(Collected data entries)
════════════════════

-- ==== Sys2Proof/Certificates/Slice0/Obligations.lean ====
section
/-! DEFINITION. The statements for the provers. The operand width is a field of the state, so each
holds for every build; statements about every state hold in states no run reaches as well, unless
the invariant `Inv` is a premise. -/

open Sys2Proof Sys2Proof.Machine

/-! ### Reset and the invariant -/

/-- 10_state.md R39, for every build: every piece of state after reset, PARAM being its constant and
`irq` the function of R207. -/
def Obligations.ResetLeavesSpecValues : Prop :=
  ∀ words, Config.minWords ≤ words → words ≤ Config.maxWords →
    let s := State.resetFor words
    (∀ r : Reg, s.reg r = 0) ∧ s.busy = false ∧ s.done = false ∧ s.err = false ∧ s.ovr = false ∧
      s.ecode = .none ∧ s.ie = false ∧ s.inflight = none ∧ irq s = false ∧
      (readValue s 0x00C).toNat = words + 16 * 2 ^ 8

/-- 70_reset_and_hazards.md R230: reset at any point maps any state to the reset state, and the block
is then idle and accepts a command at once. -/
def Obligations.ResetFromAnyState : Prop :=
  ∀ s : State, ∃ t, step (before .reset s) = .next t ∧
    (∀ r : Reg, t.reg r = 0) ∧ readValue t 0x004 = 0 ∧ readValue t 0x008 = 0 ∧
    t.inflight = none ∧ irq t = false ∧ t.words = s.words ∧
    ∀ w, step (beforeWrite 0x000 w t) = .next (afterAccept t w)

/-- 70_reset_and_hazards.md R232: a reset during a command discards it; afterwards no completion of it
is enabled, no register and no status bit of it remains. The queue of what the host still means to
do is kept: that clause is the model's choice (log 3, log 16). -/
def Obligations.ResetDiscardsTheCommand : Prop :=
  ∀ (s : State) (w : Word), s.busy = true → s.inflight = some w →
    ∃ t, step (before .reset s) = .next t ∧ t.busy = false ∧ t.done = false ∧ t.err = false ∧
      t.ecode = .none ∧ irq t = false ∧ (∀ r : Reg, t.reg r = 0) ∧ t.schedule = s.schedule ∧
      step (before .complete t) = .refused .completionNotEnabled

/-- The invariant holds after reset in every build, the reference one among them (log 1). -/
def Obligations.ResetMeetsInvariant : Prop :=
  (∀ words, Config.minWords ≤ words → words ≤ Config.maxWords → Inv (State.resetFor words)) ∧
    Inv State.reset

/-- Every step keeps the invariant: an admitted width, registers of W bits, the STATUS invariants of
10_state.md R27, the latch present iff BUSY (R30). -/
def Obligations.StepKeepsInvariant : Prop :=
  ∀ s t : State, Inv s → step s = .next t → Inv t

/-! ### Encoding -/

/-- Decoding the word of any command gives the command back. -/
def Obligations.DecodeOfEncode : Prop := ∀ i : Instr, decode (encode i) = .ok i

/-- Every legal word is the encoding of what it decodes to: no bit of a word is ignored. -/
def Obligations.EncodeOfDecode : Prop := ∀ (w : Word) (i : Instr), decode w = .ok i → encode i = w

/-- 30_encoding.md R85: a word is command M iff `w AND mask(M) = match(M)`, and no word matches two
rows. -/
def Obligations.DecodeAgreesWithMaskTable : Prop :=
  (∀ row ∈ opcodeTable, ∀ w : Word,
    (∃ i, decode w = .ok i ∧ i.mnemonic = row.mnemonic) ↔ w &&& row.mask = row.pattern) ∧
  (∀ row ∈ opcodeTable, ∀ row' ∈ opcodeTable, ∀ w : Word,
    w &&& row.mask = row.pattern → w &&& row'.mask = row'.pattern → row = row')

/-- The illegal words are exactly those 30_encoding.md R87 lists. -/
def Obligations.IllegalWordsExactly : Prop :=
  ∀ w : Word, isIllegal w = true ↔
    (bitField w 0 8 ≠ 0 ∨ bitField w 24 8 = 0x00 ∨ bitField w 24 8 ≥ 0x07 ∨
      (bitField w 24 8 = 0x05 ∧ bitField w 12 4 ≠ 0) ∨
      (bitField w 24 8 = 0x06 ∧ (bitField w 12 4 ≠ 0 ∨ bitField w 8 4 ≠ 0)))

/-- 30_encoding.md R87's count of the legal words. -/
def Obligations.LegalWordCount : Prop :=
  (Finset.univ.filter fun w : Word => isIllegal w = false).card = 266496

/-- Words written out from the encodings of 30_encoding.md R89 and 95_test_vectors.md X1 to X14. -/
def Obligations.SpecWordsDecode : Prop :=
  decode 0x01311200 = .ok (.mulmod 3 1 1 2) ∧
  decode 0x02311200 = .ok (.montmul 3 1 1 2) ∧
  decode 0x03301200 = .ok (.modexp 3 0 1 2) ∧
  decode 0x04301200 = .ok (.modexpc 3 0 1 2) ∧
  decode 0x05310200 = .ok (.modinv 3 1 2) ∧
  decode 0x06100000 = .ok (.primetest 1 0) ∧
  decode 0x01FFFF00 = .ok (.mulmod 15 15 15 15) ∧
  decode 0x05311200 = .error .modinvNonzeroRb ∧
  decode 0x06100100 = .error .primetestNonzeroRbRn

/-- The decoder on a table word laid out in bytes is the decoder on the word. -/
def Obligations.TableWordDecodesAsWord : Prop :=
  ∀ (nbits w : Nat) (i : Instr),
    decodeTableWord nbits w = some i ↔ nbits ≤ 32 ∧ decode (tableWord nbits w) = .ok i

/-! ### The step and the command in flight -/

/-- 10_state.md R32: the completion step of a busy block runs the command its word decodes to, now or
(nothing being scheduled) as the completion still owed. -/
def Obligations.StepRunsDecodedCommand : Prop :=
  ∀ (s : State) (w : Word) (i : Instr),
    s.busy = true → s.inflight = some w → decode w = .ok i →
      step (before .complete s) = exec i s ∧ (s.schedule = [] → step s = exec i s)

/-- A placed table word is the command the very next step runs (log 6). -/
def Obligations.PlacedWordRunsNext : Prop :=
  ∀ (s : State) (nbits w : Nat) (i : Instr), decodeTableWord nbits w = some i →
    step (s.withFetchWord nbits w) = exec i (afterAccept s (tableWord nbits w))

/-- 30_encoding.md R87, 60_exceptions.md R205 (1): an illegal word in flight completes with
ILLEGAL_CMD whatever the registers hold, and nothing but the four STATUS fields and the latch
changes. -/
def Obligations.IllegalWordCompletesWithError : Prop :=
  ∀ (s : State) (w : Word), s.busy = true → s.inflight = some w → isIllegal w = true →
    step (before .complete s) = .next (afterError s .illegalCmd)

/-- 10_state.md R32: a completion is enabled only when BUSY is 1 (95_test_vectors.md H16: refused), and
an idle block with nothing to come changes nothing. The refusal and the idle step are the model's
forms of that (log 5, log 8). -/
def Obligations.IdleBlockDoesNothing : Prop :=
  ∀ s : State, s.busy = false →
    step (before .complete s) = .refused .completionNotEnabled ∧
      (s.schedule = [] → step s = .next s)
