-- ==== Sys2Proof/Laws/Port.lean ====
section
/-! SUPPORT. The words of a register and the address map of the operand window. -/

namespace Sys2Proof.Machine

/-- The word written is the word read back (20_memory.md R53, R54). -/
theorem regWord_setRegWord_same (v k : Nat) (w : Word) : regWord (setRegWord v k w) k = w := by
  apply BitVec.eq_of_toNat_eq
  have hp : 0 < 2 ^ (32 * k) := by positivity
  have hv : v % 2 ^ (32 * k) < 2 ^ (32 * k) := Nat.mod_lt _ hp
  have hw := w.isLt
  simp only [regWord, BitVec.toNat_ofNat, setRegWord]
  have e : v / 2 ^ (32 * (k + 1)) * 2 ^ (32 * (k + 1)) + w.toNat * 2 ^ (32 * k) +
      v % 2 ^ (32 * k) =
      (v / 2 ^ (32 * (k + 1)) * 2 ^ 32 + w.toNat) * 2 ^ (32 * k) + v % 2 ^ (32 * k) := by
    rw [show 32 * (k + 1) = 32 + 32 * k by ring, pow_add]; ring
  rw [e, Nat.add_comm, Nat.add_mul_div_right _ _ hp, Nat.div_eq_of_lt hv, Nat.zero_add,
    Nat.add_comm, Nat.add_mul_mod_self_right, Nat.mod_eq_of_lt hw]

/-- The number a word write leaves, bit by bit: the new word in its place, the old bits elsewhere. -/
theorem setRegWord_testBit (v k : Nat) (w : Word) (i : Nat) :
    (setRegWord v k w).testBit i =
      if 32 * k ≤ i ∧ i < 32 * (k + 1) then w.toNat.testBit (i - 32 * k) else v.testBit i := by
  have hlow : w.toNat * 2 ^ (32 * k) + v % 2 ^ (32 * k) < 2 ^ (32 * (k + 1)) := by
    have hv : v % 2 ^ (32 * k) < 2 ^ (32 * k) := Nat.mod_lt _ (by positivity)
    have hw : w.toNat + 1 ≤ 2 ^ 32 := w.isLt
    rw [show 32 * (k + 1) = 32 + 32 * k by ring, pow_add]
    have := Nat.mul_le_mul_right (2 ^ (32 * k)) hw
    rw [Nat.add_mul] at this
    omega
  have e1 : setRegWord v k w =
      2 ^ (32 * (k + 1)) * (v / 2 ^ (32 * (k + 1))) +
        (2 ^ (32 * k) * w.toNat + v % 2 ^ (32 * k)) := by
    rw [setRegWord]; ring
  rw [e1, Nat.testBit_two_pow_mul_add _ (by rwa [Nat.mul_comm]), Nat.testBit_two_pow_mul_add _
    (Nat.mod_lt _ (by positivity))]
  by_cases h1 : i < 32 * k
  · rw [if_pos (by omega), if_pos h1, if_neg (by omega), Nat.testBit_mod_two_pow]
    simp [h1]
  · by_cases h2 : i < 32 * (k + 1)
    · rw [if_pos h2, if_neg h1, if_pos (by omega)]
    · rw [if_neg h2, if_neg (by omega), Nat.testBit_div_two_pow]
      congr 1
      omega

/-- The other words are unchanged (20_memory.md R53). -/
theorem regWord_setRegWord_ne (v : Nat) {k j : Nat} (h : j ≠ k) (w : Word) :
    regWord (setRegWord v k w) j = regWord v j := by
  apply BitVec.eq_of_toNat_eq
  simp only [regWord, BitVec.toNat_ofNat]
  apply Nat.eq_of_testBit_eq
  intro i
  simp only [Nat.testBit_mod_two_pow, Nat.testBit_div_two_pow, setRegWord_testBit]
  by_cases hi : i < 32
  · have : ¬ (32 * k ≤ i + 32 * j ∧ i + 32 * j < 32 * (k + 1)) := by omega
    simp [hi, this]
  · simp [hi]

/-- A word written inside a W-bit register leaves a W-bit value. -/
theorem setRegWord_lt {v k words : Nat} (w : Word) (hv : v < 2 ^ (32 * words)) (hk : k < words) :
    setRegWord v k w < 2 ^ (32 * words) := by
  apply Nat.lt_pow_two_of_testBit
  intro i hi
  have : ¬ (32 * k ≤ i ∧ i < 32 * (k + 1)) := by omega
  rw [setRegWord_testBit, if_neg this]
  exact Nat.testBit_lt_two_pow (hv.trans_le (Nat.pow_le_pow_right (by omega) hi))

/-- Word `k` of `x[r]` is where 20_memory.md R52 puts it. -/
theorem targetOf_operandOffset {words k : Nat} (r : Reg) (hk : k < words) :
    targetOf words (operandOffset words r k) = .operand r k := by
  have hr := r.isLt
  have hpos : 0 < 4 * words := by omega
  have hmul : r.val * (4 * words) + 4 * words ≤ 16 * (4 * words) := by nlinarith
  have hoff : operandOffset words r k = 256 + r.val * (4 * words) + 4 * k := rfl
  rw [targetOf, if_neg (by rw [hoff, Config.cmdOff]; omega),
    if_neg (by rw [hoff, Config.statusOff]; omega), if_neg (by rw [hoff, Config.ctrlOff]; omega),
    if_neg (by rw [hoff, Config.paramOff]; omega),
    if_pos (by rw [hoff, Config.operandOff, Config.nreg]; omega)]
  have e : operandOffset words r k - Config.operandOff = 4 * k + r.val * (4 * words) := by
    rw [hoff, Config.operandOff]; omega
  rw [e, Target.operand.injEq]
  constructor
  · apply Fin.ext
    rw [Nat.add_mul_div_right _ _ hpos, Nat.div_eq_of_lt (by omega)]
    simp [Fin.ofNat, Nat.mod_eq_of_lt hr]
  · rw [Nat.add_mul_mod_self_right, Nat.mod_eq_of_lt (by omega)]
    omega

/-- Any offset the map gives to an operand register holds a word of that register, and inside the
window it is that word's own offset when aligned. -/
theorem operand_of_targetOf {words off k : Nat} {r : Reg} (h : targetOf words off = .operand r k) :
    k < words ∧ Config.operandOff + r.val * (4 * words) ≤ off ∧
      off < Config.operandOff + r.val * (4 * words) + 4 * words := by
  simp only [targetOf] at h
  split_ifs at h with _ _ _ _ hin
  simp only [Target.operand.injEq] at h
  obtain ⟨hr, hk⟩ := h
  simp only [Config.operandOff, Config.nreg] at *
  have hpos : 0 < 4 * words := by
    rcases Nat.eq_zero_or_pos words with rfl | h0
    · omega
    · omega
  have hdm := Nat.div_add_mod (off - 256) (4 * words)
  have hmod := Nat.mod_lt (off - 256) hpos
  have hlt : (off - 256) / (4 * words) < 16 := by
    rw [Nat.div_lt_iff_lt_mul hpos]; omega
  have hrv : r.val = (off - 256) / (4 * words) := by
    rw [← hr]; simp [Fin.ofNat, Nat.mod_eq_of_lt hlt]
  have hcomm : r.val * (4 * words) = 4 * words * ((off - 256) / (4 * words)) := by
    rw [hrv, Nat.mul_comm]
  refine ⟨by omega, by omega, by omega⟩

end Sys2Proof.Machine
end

════════════════════

* _WORK TO BE COMPLETED_:
There is a line with "exact Nat.testBit_lt_two_pow (hv.trans_le" and a line with "(h : targetOf" above. Copy exactly those two lines and all lines between them, with nothing else.

* _TASK RESPONSE_:
  exact Nat.testBit_lt_two_pow (hv.trans_le (Nat.pow_le_pow_right (by omega) hi))

/-- Word `k` of `x[r]` is where 20_memory.md R52 puts it. -/
theorem targetOf_operandOffset {words k : Nat} (r : Reg) (hk : k < words) :
    targetOf words (operandOffset words r k) = .operand r k := by
  have hr := r.isLt
  have hpos : 0 < 4 * words := by omega
  have hmul : r.val * (4 * words) + 4 * words ≤ 16 * (4 * words) := by nlinarith
  have hoff : operandOffset words r k = 256 + r.val * (4 * words) + 4 * k := rfl
  rw [targetOf, if_neg (by rw [hoff, Config.cmdOff]; omega),
    if_neg (by rw [hoff, Config.statusOff]; omega), if_neg (by rw [hoff, Config.ctrlOff]; omega),
    if_neg (by rw [hoff, Config.paramOff]; omega),
    if_pos (by rw [hoff, Config.operandOff, Config.nreg]; omega)]
  have e : operandOffset words r k - Config.operandOff = 4 * k + r.val * (4 * words) := by
    rw [hoff, Config.operandOff]; omega
  rw [e, Target.operand.injEq]
  constructor
  · apply Fin.ext
    rw [Nat.add_mul_div_right _ _ hpos, Nat.div_eq_of_lt (by omega)]
    simp [Fin.ofNat, Nat.mod_eq_of_lt hr]
  · rw [Nat.add_mul_mod_self_right, Nat.mod_eq_of_lt (by omega)]
    omega

/-- Any offset the map gives to an operand register holds a word of that register, and inside the
window it is that word's own offset when aligned. -/
theorem operand_of_targetOf {words off k : Nat} {r : Reg} (h : targetOf words off = .operand r k) :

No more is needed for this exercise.